(Material to process begins)

/-- What a command makes of the state while the device takes it; `exec_eq` ties it to `exec`. -/
def effect : Instr → State → State
  | .hostRequestAccept r, s => acceptWaiting (placeRequest r s)
  | .read us, s => takeHead isRead (applyUpsets us s)
  | .write, s => takeHead isWrite s
  | .commit, s => takeHead (isMarker .commit) s
  | .abort, s => takeHead (isMarker .abort) s
  | .foldOver, s => takeHead (isMarker .foldOver) s
  | .foldUnder, s => takeHead (isMarker .foldUnder) s
  | .unknownMarkerCode, s => takeHead isUnknownMarker s
  | .responseDelivery, s => deliver s
  | .stageWaitExpiry, s =>
    match s.hp.hold, s.hp.intake with
    | some .stageWait, r :: _ => expireHead r s
    | _, _ => s
  | .loggingStart, s =>
    match oldestQueued s.cc with
    | some rec => if mayStartGroup s && hasRoom s rec then startLogging rec s else s
    | none => s
  | .logRecordHand us, s0 =>
    let s := applyUpsets us s0
    match s.le.job, loggingRecord s.cc with
    | some job, some rec =>
      if mayContinueGroup s.cc && groupAllIssued s && !job.void then
        match job.next with
        | .hdr => handGroupRecord .hdr job.first (hdrRecord s.le.epoch rec.number rec.count rec.units)
            (s.withLe { s.le with job := some { job with next := nextAfter 0 rec.count } })
        | .dat i => handDataRecord job rec i s
        | .done => s
      else s
    | _, _ => s
  | .trailerHand, s =>
    match s.le.job, loggingRecord s.cc with
    | some job, some rec =>
      if mayContinueGroup s.cc && !job.void && job.next == .done && job.unacked == 0 && job.trailer.isNone then
        handTrailer false job rec s
      else s
    | _, _ => s
  | .voidTrailerHand, s =>
    match s.le.job, loggingRecord s.cc with
    | some job, some rec =>
      if mayContinueGroup s.cc && job.void && job.unacked == 0 && job.trailer.isNone then handTrailer true job rec s else s
    | _, _ => s
  | .anchorWriteRequest, s => if wantsAnchor s then requestAnchor s else s
  | .applyStart, s =>
    match startable s.cc with
    | some rec => if s.ae.mode == .idle && mayApply s.cc then startApply rec s else s
    | none => s
  | .homeWriteHand us, s0 =>
    let s := applyUpsets us s0
    match s.ae.mode, s.ae.next, currentRecord s with
    | .walking, some i, some rec => walkStep rec i s
    | _, _, _ => s
  | .arbiterGrant, s => if s.cc.path = .safe then s else grantOne s
  | .channelAccept, s => acceptPiece s
  | .memoryResponse id st data, s => takeResponse id.toNat st data s
  | .responseTimeout entry, s => expireEntry entry.toNat s
  | .format, s => takeFrame 0xC2#8 0x0010 1 56 s
  | .recover, s => takeFrame 0xC2#8 0x0010 2 56 s
  | .restart, s => takeFrame 0xC2#8 0x0010 3 56 s
  | .unknownCommandCode v, s => takeFrame 0xC2#8 0x0010 v 56 s
  | .quiesceDiscard, s => quiesceSettle s
  | .replayWriteHand, s =>
    match s.re.mode, s.re.group, s.re.held with
    | .replay, some gr, some w => if replayReady s w then handReplay gr w s else s
    | _, _, _ => s
  | .endingComplete, s => endingSettle s
  | .pfwNFall, s => if s.pf.pfwLow then s else s.withPf { s.pf with pfwLow := true, qualifying := !s.pf.resetAsserted }
  | .pfwNRise, s => s.withPf { s.pf with pfwLow := false, qualifying := false }
  | .pfwNAssertion, s =>
    if s.pf.qualifying then
      let s1 := s.withPf { s.pf with qualifying := false }
      if s.cc.path = .draining ∨ s.cc.path = .safe then s1 else settle (enterDraining s1)
    else s
  | .safe, s => drainSettle s
  | .resetNAssert, s =>
    let s1 := resetBlocks s
    s1.withPf { s1.pf with resetAsserted := true }
  | .resetNDeassert, s => if s.pf.resetAsserted then startDevice s else s
  | .powerOn, s => startDevice s
  | .statusCapture a, s => takeFrame 0xC1#8 a 0 56 s
  | .perTagWordA t, s => takeFrame 0xC1#8 (tagAddrA t) 0 56 s
  | .perTagWordB t, s => takeFrame 0xC1#8 (tagAddrB t) 0 56 s
  | .starvationCounterRead p, s => takeFrame 0xC1#8 (starveAddr p) 0 56 s
  | .interruptCauseClear v, s => takeFrame 0xC2#8 0x0018 v 56 s
  | .registerWrite a v, s => takeFrame 0xC2#8 a v 56 s
  | .incompleteFrame cmd bits a, s => incompleteFrame cmd bits a s

/-- A command answers its effect; while RESET_N is asserted only the host's placing of a request and the line events have one
(R18, R168). -/
theorem exec_eq (c : Instr) (s : State) :
    exec c s = .next (if s.pf.resetAsserted = true ∧ isLineEvent c = false then s else effect c s) := by
  cases c
  case hostRequestAccept | pfwNFall | pfwNRise | resetNAssert | resetNDeassert | powerOn => simp [isLineEvent]; rfl
  all_goals
    simp only [isLineEvent, and_true]
    rfl

/-- With RESET_N deasserted a command answers its effect (R168). -/
theorem exec_live (c : Instr) {s : State} (h : Live s) : exec c s = .next (effect c s) := by
  have h : s.pf.resetAsserted = false := h
  rw [exec_eq, if_neg (by simp [h])]

/-- What an invariant of the step comes to: it does not look at the command queue, and every command's effect keeps it. -/
theorem step_keeps {Inv : State → Prop} (hq : ∀ s x, Inv s → Inv (s.withPending x)) (he : ∀ c s, Inv s → Inv (effect c s))
    {s t : State} (hs : Inv s) (h : step s = .next t) : Inv t := by
  unfold step at h
  split at h
  · cases h
    exact hs
  · rw [exec_eq] at h
    cases h
    split
    · exact hq _ _ hs
    · exact he _ _ (hq _ _ hs)

/-- Settles O1: the step is the dispatch of the front command. -/
theorem stepRunsFrontCommand : Obligations.StepRunsFrontCommand := by
  intro c rest s h
  simp [step, h]

/-- A frame leaves the command queue alone (R179). -/
theorem takeFrame_pending (cmd : BitVec 8) (a : BitVec 16) (v : Word32) (n : Nat) (s : State) :
    (takeFrame cmd a v n s).pending = s.pending := by
  unfold takeFrame
  split_ifs <;> simp

/-- No command's effect reaches the command queue. -/
theorem effect_pending (c : Instr) (s : State) : (effect c s).pending = s.pending := by
  cases c
  case statusCapture | perTagWordA | perTagWordB | starvationCounterRead | interruptCauseClear | registerWrite | format |
    recover | restart | unknownCommandCode => exact takeFrame_pending ..
  all_goals
    simp only [effect]
    repeat' split
    all_goals simp

/-- Settles O2: every command answers its effect, which leaves the command queue alone. -/
theorem everyCommandAnswersNext : Obligations.EveryCommandAnswersNext := by
  intro c s
  refine ⟨_, exec_eq c s, ?_⟩
  split
  · rfl
  · exact effect_pending c s

/-- Settles O3: only the host's placing of a request and the line events have an effect while RESET_N is asserted. -/
theorem resetHoldsDeviceOff : Obligations.ResetHoldsDeviceOff := by
  intro c s h h1 h2 h3 h4 h5 h6
  have line : isLineEvent c = false := by
    cases c
    case hostRequestAccept r => exact absurd rfl (h1 r)
    case pfwNFall | pfwNRise | resetNAssert | resetNDeassert | powerOn => contradiction
    all_goals rfl
  rw [exec_eq, if_pos ⟨h, line⟩]

/-! ## Reset and the lines -/

/-- Settles O4: the reset values, field for field. -/
theorem resetValuesOfEveryBlock : Obligations.ResetValuesOfEveryBlock := by
  refine ⟨⟨rfl, rfl, rfl, rfl, rfl, rfl⟩, ⟨?_, ?_, rfl, rfl, rfl, rfl, rfl, rfl⟩, rfl, rfl, rfl, rfl, rfl,
    ⟨rfl, rfl, rfl, rfl, rfl, rfl, rfl, rfl, rfl, rfl, rfl, rfl⟩, ⟨rfl, rfl⟩, rfl, ⟨rfl, rfl, rfl, rfl⟩, rfl⟩
  · exact List.range_eq_range'.symm
  · exact List.range_eq_range'.symm

/-- Settles O6: the two line events write the line's fields alone. -/
theorem pfwLineMoves : Obligations.PfwLineMoves := by
  intro s
  exact ⟨fun h => by simp [exec, execPfwNFall, h], rfl⟩

/-- The reset blocks, with the requests that wait on the channel taken into the intake queue (R1, R18). -/
theorem acceptWaiting_resetBlocks (s : State) : acceptWaiting (resetBlocks s) = { State.reset with
    pending := s.pending
    hp := { HostPort.reset with intake := s.hp.channel.take 16, channel := s.hp.channel.drop 16 }
    pf := { PowerFail.reset with pfwLow := s.pf.pfwLow } } := rfl

/-- With PFW_N high the device starts from the reset values (R168). -/
theorem startDevice_high (s : State) (h : s.pf.pfwLow = false) : startDevice s = { State.reset with
    pending := s.pending
    hp := { HostPort.reset with intake := s.hp.channel.take 16, channel := s.hp.channel.drop 16 } } := by
  simp only [startDevice, acceptWaiting_resetBlocks, h]
  rfl

/-- With PFW_N low the device starts into a drain (R154, R168). -/
theorem startDevice_low (s : State) (h : s.pf.pfwLow = true) :
    startDevice s = settle (enterDraining (acceptWaiting (resetBlocks s))) := by
  simp only [startDevice, acceptWaiting_resetBlocks, h, if_true]

end Sys2Proof.Machine
end

section
/-! PROOF. The commands that move one thing of the host port, the memory port or an engine (R1, R3, R4, R5, R10, R99, R100, R110,
R141, R173). -/

namespace Sys2Proof.Machine

/-! ## The host port -/

/-- Settles O8: acceptance fills the places that are free. -/
theorem hostRequestIsAccepted : Obligations.HostRequestIsAccepted := by
  intro r s hl
  have accepts := acceptWaiting_live (placeRequest r s) hl
  refine ⟨fun hn hc => ?_, fun hn => ?_⟩
  · obtain ⟨m, hm⟩ : ∃ m, 16 - s.hp.intake.length = m + 1 := ⟨15 - s.hp.intake.length, by omega⟩
    rw [exec_live _ hl, effect, accepts]
    simp [placeRequest, hc, hm]
  · rw [exec_live _ hl, effect, accepts]
    simp [placeRequest, hn]

/-- Settles O9: a delivery takes the head response. -/
theorem responseIsDelivered : Obligations.ResponseIsDelivered := by
  intro x rest s hl h
  rw [exec_live _ hl, effect, deliver, h]
  rfl

/-- A MARKER with an unknown code fails a protocol check (R5). -/
theorem protocolError_unknownMarker {r : HostRequest} (ids : List HostId) (h : isUnknownMarker r = true) :
    protocolError ids r = true := by
  simp [protocolError, h]

/-- An answer to a taken request touches the host port alone, so that the changed bits may come before or after it. -/
theorem withHp_applyUpsets (us : List Upset) (s : State) : (applyUpsets us s).hp = s.hp := by simp

/-- Settles O10: both answers come before the dispatch. -/
theorem powerAndProtocolAnswers : Obligations.PowerAndProtocolAnswers := by
  intro c s r ht
  have taken := exec_takes c s r ht
  obtain ⟨hl, hr, -, hn⟩ := ht
  have hl' : Live (applyUpsets (upsetsOf c) s) := by simpa [Live] using hl
  have hr' : (applyUpsets (upsetsOf c) s).hp.intake.head? = some r := by simpa using hr
  refine ⟨fun hp => ?_, fun hd hs hp => ?_⟩
  · rw [taken, treat_power r _ hl' hr' (by simpa using hp), withHp_applyUpsets]
  · have bad : protocolError s.hp.inflight r = true := by
      rcases hp with hp | rfl
      · exact hp
      · exact protocolError_unknownMarker _ hn
    rw [taken, treat, if_neg (by simp [hd, hs]), if_pos (by simpa [reservePlace] using bad),
      answerHead_taken _ r .protocol hl' hr', withHp_applyUpsets]

/-! ## The engines and the memory port -/

/-- Settles O25: the conditions of R99 are those of `wantsAnchor`. -/
theorem anchorWriteIsRequested : Obligations.AnchorWriteIsRequested := by
  intro s hl ha hp hq hr
  have slot : otherSlot s.le.slot = if s.le.slot = some 0 then 1 else 0 := by
    unfold otherSlot
    split <;> simp_all
  have wants : wantsAnchor s = true := by
    rcases hp with hp | ⟨hp, hs⟩ <;> rcases hr with hr | ⟨hr, h0⟩ <;> simp [wantsAnchor, *]
  rw [exec_live _ hl, effect, if_pos wants, requestAnchor, handRequest_log rfl, slot]
  rfl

(Material to process ends)

Which lines of the data include the string "registerWrite"? Copy each of them.

Task response:
  | .registerWrite a v, s => takeFrame 0xC2#8 a v 56 s
  case statusCapture | perTagWordA | perTagWordB | starvationCounterRead | interruptCauseClear | registerWrite | format |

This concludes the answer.